Distribution of Proceeds of Collateral . All proceeds of any
realization on the Collateral received by any Lender shall be
delivered to the Collateral Agent. Without limiting the foregoing,
after the occurrence of any Default or Event of Default, if any
Lender shall obtain payment of any Obligations from the Collateral
or from the Borrower by direct or indirect payment, including,
without limitation, any payment under any guaranty, lien,
counterclaim, or right of set-off, that Lender shall immediately
deliver the same to the Collateral Agent for distribution in
accordance with this Section.
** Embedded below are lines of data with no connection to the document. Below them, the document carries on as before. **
-- ==== Sys2Proof/Machine/TwillOps.lean ====
section
/-!
DEFINITION. The Twill families (R244 to R252, R256, R258): what each computes for one row.
-/
namespace Sys2Proof.Machine

/-! ## Rounding (R64, R246) -/

/-- An exact result rounded once to FP32, with the flags its inputs and its rounding set (R60). [DEDUCED: log 17] -/
def fin32 (ins : List Num) (v : Num) : Num × Flags :=
  (r32 v,
   if ins.any Num.isNan then fNanIn
   else if v.isNan then fInvalid
   else if v.isFinite && (r32 v).isInf then fOverflowInf
   else 0)

/-- Maximum and minimum: NaN propagates, `+0` above `-0`. -/
def ieeeMax (a b : Num) : Num :=
  if a.isNan || b.isNan then .nan else if a.isZero && b.isZero then (if a.sign then b else a) else a.max b
def ieeeMin (a b : Num) : Num :=
  if a.isNan || b.isNan then .nan else if a.isZero && b.isZero then (if a.sign then a else b) else a.min b

/-- Saturation to INT32 of an elementwise result (R245). -/
def elemI32 (x : Int) : Int × Flags := let s := satI32 x; (s.1, if s.2 = 0 then 0 else fOverflowSat)

/-- A truth value as a number. -/
def numOf (b : Bool) : Num := .ofNat (b2n b)

/-! ## UNARY, BINARY, TERNARY (R244, R246, R247) -/

/-- A rounded-to-integer value with its zero's sign. -/
def integral (x : Num) (v : Int) : Num := if v = 0 then .fin x.sign 0 0 else .ofInt v

/-- A UNARY function on an FP32 value. -/
def unaryF (f : Nat) (imm x : Num) (dv : Bool := false) : Num × Flags :=
  let keep := fun (v : Num) => (v, if x.isNan then fNanIn else (0 : Flags))
  match f with
  | 0 => keep x
  | 1 => keep x.neg
  | 2 => keep x.abs
  | 3 => fin32 [x] (x.mul x)
  | 4 => fin32 [x] x.sqrt
  | 5 => fin32 [x] ((Num.ofNat 1).div x.sqrt)
  | 6 => fin32 [x] ((Num.ofNat 1).div x)
  | 7 => fnExp x dv
  | 8 => fnExp2 x dv
  | 9 => fnExpm1 x dv
  | 10 => fnLog x dv
  | 11 => fnLog2 x dv
  | 12 => fnLog1p x dv
  | 13 => fnTanh x dv
  | 14 => fnSigmoid x dv
  | 15 => fnSilu x dv
  | 16 => fnGeluTanh x dv
  | 17 => fnGeluErf x dv
  | 18 => fnErf x dv
  | 19 => fnSoftplus x dv
  | 20 => fnElu imm x dv
  | 21 => fnMish x dv
  | 22 => keep (if x.isNan || Num.lt Num.zero x then x else Num.zero)
  | 23 => if x.isNan || !Num.lt x Num.zero then keep x else fin32 [imm, x] (imm.mul x)
  | 24 => fin32 [x] ((x.mul (ieeeMin (ieeeMax (x.add (.ofNat 3)) Num.zero) (.ofNat 6))).div (.ofNat 6))
  | 25 => fnSinCos (diverseKey dv 25) 0 x
  | 26 => fnSinCos (diverseKey dv 26) 1 x
  | 27 => keep (if x.isFinite then integral x x.floorInt else x)
  | 28 => keep (if x.isFinite then integral x (-(x.neg.floorInt)) else x)
  | 29 => keep (if x.isFinite then integral x x.roundInt else x)
  | _ => keep (if x.isNan || x.isZero then x else .ofInt (if x.sign then -1 else 1))

/-- A UNARY function on an INT32 value (R245). -/
def unaryI (f : Nat) (x : Int) : Int × Flags :=
  match f with
  | 1 => elemI32 (-x)
  | 2 => elemI32 x.natAbs
  | 3 => elemI32 (x * x)
  | 22 => (max x 0, 0)
  | 30 => (if x < 0 then -1 else if x = 0 then 0 else 1, 0)
  | 31 => (-x - 1, 0)
  | _ => (x, 0)

/-- A BINARY function on FP32 values. -/
def binaryF (f : Nat) (x y : Num) (dv : Bool := false) : Num × Flags :=
  let ins := [x, y]
  let cmp := fun (b : Bool) => (numOf b, if x.isNan || y.isNan then fNanIn else (0 : Flags))
  match f with
  | 0 => fin32 ins (x.add y)
  | 1 => fin32 ins (x.sub y)
  | 2 => fin32 ins (x.mul y)
  | 3 => fin32 ins (x.div y)
  | 4 => fin32 ins (ieeeMax x y)
  | 5 => fin32 ins (ieeeMin x y)
  | 6 => fnPow x y dv
  | 7 => fnAtan2 x y (diverseKey dv 32)
  | 8 => cmp (Num.eqv x y)
  | 9 => cmp (!Num.eqv x y)
  | 10 => cmp (Num.lt x y)
  | _ => cmp (Num.le x y)

/-- A bitwise function on INT32 patterns. -/
def bitI (f : Nat → Nat → Nat) (x y : Int) : Int := toSigned 32 (f (ofSigned 32 x) (ofSigned 32 y))

/-- A BINARY function on INT32 values (R244, R245). -/
def binaryI (f : Nat) (x y : Int) : Int × Flags :=
  let n := ofSigned 32 y
  match f with
  | 0 => elemI32 (x + y)
  | 1 => elemI32 (x - y)
  | 2 => elemI32 (x * y)
  | 3 =>
    if y = 0 then (if x = 0 then 0 else if 0 < x then 2147483647 else -2147483648, fInvalid)
    else elemI32 (Int.tdiv x y)
  | 4 => (max x y, 0)
  | 5 => (min x y, 0)
  | 8 => (if x = y then 1 else 0, 0)
  | 9 => (if x = y then 0 else 1, 0)
  | 10 => (if x < y then 1 else 0, 0)
  | 11 => (if x ≤ y then 1 else 0, 0)
  | 12 => (bitI (· &&& ·) x y, 0)
  | 13 => (bitI (· ||| ·) x y, 0)
  | 14 => (bitI (· ^^^ ·) x y, 0)
  | 15 => if n < 32 then elemI32 (x * (2 ^ n : Nat)) else (0, 0)
  | _ => (if n < 32 then x / (2 ^ n : Nat) else if x < 0 then -1 else 0, 0)

/-- A product that an addition follows: rounded first in diverse mode (R574). -/
def product (dv : Bool) (x : Num) : Num := if dv then r32 x else x

/-- A TERNARY function on FP32 values. -/
def ternaryF (f : Nat) (x y z : Num) (dv : Bool := false) : Num × Flags :=
  let ins := [x, y, z]
  match f with
  | 0 => fin32 ins ((product dv (x.mul y)).add z)
  | 1 => let v := if x.isZero then z else y; (v, if ins.any Num.isNan then fNanIn else 0)
  | 2 => fin32 ins (ieeeMin (ieeeMax x y) z)
  | _ => fin32 ins (x.add (product dv (z.mul (y.sub x))))

/-- A TERNARY function on INT32 values. -/
def ternaryI (f : Nat) (x y z : Int) : Int × Flags :=
  if f = 1 then (if x = 0 then z else y, 0) else (min (max x y) z, 0)

/-- Corresponding elements of rows. -/
def zip2 {α β : Type} (f : α → α → β) (xs ys : List α) : List β := (xs.zip ys).map (fun p => f p.1 p.2)
def zip3 {α β : Type} (f : α → α → α → β) (xs ys zs : List α) : List β :=
  ((xs.zip ys).zip zs).map (fun p => f p.1.1 p.1.2 p.2)

/-- One row of UNARY, BINARY, TERNARY. -/
def Chip.unaryRow (c : Chip) (o : OpRun) (r : Nat) : Chip × OpRun × Nat :=
  let d := o.raw
  let s := twSlot d 0
  c.twPutRow o (twSlot d 5) r
    (if twInt d then (c.twInts o s r).map (fun x => .int (unaryI (Tw.func d) x))
     else (c.twNums o s r).map (fun x => .flt (unaryF (Tw.func d) (immVal d) x o.mirror)))
def Chip.binaryRow (c : Chip) (o : OpRun) (r : Nat) : Chip × OpRun × Nat :=
  let d := o.raw
  let s := twSlot d
  c.twPutRow o (s 5) r
    (if twInt d then zip2 (fun x y => .int (binaryI (Tw.func d) x y)) (c.twInts o (s 0) r) (c.twInts o (s 1) r)
     else zip2 (fun x y => .flt (binaryF (Tw.func d) x y o.mirror)) (c.twNums o (s 0) r) (c.twNums o (s 1) r))
def Chip.ternaryRow (c : Chip) (o : OpRun) (r : Nat) : Chip × OpRun × Nat :=
  let d := o.raw
  let s := twSlot d
  c.twPutRow o (s 5) r
    (if twInt d then
      zip3 (fun x y z => .int (ternaryI (Tw.func d) x y z)) (c.twInts o (s 0) r) (c.twInts o (s 1) r) (c.twInts o (s 2) r)
     else zip3 (fun x y z => .flt (ternaryF (Tw.func d) x y z o.mirror)) (c.twNums o (s 0) r) (c.twNums o (s 1) r) (c.twNums o (s 2) r))

/-- UNARY (R244). -/
def execUnary (cluster stalls : Nat) (ecc : EccFinding) (s : State) : Host.Outcome State Fault Refusal :=
  s.run Parts.tile (fun c => c.twOp cluster 0x01 stalls ecc (fun c o r => c.unaryRow o r))

/-- BINARY (R244). -/
def execBinary (cluster stalls : Nat) (ecc : EccFinding) (s : State) : Host.Outcome State Fault Refusal :=
  s.run Parts.tile (fun c => c.twOp cluster 0x02 stalls ecc (fun c o r => c.binaryRow o r))

/-- TERNARY (R244). -/
def execTernary (cluster stalls : Nat) (ecc : EccFinding) (s : State) : Host.Outcome State Fault Refusal :=
  s.run Parts.tile (fun c => c.twOp cluster 0x03 stalls ecc (fun c o r => c.ternaryRow o r))

/-! ## Row reductions (R248) -/

/-- The order of R248: 64 partials by stride, then six levels of pairs. -/
def tree64 {α : Type} (zero : α) (step : α → α → α) (join : α → α → α) (xs : List α) : α :=
  let parts := (List.range 64).map (fun l =>
    (List.range (ceilDiv (xs.length - l) 64)).foldl (fun a k => step a (xs.getD (l + 64 * k) zero)) zero)
  let level := fun (p : List α) (t : Nat) => (List.range 64).map (fun l =>
    if l % 2 ^ t = 0 then join (p.getD l zero) (p.getD (l + 2 ^ (t - 1)) zero) else p.getD l zero)
  ([1, 2, 3, 4, 5, 6].foldl level parts).getD 0 zero

/-- The order of a reduction: R248's, or in diverse mode increasing index (R574). -/
def reduceBy {α : Type} (dv : Bool) (zero : α) (step : α → α → α) (join : α → α → α) (xs : List α) : α :=
  if dv then xs.foldl step zero else tree64 zero step join xs

/-- One addition of a reduction, flags collected. -/
def sumStep (a b : Num × Flags) : Num × Flags := let s := fin32 [a.1, b.1] (a.1.add b.1); (s.1, a.2 ||| b.2 ||| s.2)

/-- SUM of a row. -/
def rowSum (xs : List Num) (dv : Bool := false) : Num × Flags :=
  reduceBy dv (Num.zero, (0 : Flags)) sumStep sumStep (xs.map (fun x => (x, (0 : Flags))))

/-- SUMSQ of a row: each square joins with one rounding. -/
def rowSumsq (xs : List Num) (dv : Bool := false) : Num × Flags :=
  reduceBy dv (Num.zero, (0 : Flags)) (fun a x => let s := fin32 [a.1, x.1] (a.1.add (x.1.mul x.1)); (s.1, a.2 ||| s.2)) sumStep
    (xs.map (fun x => (x, (0 : Flags))))

/-- MAX and MIN of a row: the canonical NaN when any element is NaN. -/
def rowMax (xs : List Num) : Num := match xs with | [] => .nan | x :: r => r.foldl ieeeMax x
def rowMin (xs : List Num) : Num := match xs with | [] => .nan | x :: r => r.foldl ieeeMin x

/-- Whether element `a` ranks above `b`: greater, a NaN below every number (R248). -/
def ranksAbove (a b : Num) : Bool := (!a.isNan && b.isNan) || Num.lt b a

/-- The index of the element that nothing ranks above, the lowest of equals. -/
def argBest {α : Type} (above : α → α → Bool) (xs : List α) : Nat :=
  match xs with
  | [] => 0
  | x :: r => (r.foldl (fun (s : α × Nat × Nat) y => if above y s.1 then (y, s.2.2, s.2.2 + 1) else (s.1, s.2.1, s.2.2 + 1))
      (x, 0, 1)).2.1

/-- ARGMAX, and ARGMIN, where a NaN ranks above every number. -/
def argMax (xs : List Num) : Nat := argBest ranksAbove xs
def argMin (xs : List Num) : Nat := argBest (fun a b => (!a.isNan && b.isNan) || Num.lt a b) xs

/-- NAN_IN for a row that holds a NaN. -/
def nanFlag (xs : List Num) : Flags := if xs.any Num.isNan then fNanIn else 0

/-- `ln (sum of exp x)` as R249 would evaluate its lines. -/
def logSumExp (xs : List Num) (dv : Bool := false) : Num × Flags :=
  let m := rowMax xs
  let es := xs.map (fun x => let t := fin32 [x, m] (x.sub m); let e := fnExp t.1 dv; (e.1, t.2 ||| e.2))
  let z := rowSum (es.map (·.1)) dv
  let l := fnLog z.1 dv
  let v := fin32 [m, l.1] (m.add l.1)
  (v.1, es.foldl (fun f e => f ||| e.2) 0 ||| z.2 ||| l.2 ||| v.2 ||| nanFlag xs)

/-- The count of a row as a number. -/
def countNum {α : Type} (xs : List α) : Num := .ofNat xs.length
All proceeds of any realization on
the Collateral received by the Collateral Agent subsequent to and
during the continuance of any Event of Default shall be allocated
and distributed by the Collateral Agent as follows:
2.2.1
First, to the payment of all costs and expenses, including, without
limitation, all attorneys fees, of the Collateral Agent in
connection with the enforcement of the Note Documents and otherwise
administering this Agreement;
2.2.2
Second, to each Lender, and among them in accordance with their
respective Pro Rata Shares, up, and to be applied, to the
Obligations owing to each Lender;
2.2.3
Third, to the payment of any costs, expenses (including without
limitation all attorneys fees), or any other indebtedness or
liabilities owing to the Lenders under the Note Documents and not
described above, on a pro rata basis in accordance with the
Obligations consisting of such amounts, to be applied, for purposes
of this Agreement, to the payment of such liabilities;
and
2.2.4
Fourth, to the Borrower or to such other Person as may be legally
entitled to such proceeds.
2.3.
Rescission or Repayment . The Lenders agree among themselves
that if any payment described in this Article 2 shall be rescinded
or must otherwise be repaid, each Lender which shall have shared
the benefit of such payment shall, by repurchase of Obligations
theretofore sold or by distributions to other Lenders, or
otherwise, return its share of that benefit to each Lender whose
payment shall have been rescinded or otherwise restored so that the
allocation of payments is in accordance with Section 2.2 hereof.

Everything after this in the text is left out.